Tales of Password Reuse

Published: 2013-11-22. Last Updated: 2013-11-22 15:45:51 UTC
by Rick Wanner (Version: 1)
7 comment(s)

As a security practitioner I try really hard to drink the Kool-Aid, in other words practice what I preach.  I have been a strong advocate, for well over a decade, of avoiding password reuse.  There is one consolation I personally made to password reuse. For years I  used one "throwaway" password for services where I didn't care about the account.  You know those annoying sites that make you sign up just to access some mundane capability.  In my case, my throwaway password is still a high quality password, but it is used on literally dozens of sites where there is no data of value, like Adobe.   After the Adobe breach I changed my throwaway password on as many sites as I could remember using it at, and developed a better methodology for passwords on these sites (i.e. no more reuse).  

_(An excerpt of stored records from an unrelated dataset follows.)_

-- ==== Sys2Proof/Machine/Handshake.lean ====
section
/-! DEFINITION. The handshake's own event (43_handshake.md): the meaning of DELAY_DONE. The rest of the handshake is in
Procedures.lean, since the reads and writes it is made of end in it. -/

namespace Sys2Proof.Machine

/-- DELAY_DONE: a pending cancel outranks the next iteration (43_handshake.md R198, R199). -/
def execDelayDone (s : State) : Host.Outcome State Fault Refusal :=
  if s.awaitsTimer then
    (if s.cancelPending then .next (endOp .hs 0 .cancelled s) else .next (beginIteration s))
  else .refused (.notAwaited .timer)

end Sys2Proof.Machine
end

Apparently I missed one. Yesterday I got an email from Evernote telling me that I had used the same password at Evernote that I had used at Adobe. The Evernote account  probably got my throwaway password before I realized the value of the Evernote service.  I now use Evernote nearly every day from my mobile devices; where I don't get prompted for the credentials; but never log into it over the web, so I didn't remember what the password was set to.

Needless to say I quickly changed my Evernote password and enabled Evernote's two-step authentication.

Shortly later an ISC reader forwarded a The Register article about a brute force authentication attack against github. While there aren't a lot of technical details in the article, this attack is interesting because it is a relatively slow attack from over 40,000 IP addresses, obviously designed to reduce the likelihood of any anti-brute-forcing controls kicking in. 

"These addresses were used to slowly brute force weak passwords or passwords used on multiple sites. We are working on additional rate-limiting measures to address this".  Suggesting that this was not your typical  brute force employing obvious userids and incredibly inane passwords, but a targeted attack against password reuse. 

The article also goes on to lament; "It strikes us that GitHub's recent bout of probing may stem from crackers using the 38 million user details that were sucked out of Adobe recently to check for duplicate logins on other sites."

Guess I will be looking at all my passwords again, including the ones used by my mobile devices!

 

-- Rick Wanner - rwanner at isc dot sans dot edu - http://namedeplume.blogspot.com/ - Twitter:namedeplume (Protected)

7 comment(s)

Comments

Maybe I misunderstand the Evernote message, but they are not saying you are using the same password between Adobe and Evernote, they are saying if you are, you should change it, no?
The subject implies that, but the content says "We compared this list to our user email addresses and found that the email address you used to register for an Evernote account is on the list of exposed Adobe accounts."

Rick
I'm pretty sure that the passwords not in the top 100 or so haven't been compromised yet, so they really wouldn't know if your throwaways aren't in the really really bad category. from the sound of things the list was encrypted reversibly but in triple DES.
You are absolutely correct. Just playing the role of paranoid security guy. (-;
Just because you are paranoid doesn't mean they aren't after you!

Rick
It would be a very poor reflection on Evernote if they were able to know your password. Although, I guess they could have changed the logic when a user enters a password (during login or password change) and compare to the known Adobe passwords at that time.
I have this task on my todo list as well. Using a password manager eliminates most of the need for a throwaway password.

Evernote does not need to know your password from their database. If they have an email from adobe and the adobe password produces the same hash stored for the evernote email matching account, you have used the same password at both locations.

I heard reports of about 150 million records in the adobe data breach. Only 38 million are active with adobe. Just because the remaining accounts are not active with adobe, does not mean a password was not reused at another location that is active.
Or they could apply their own hash to the passwords published by the Adobe breach and compare to what they store.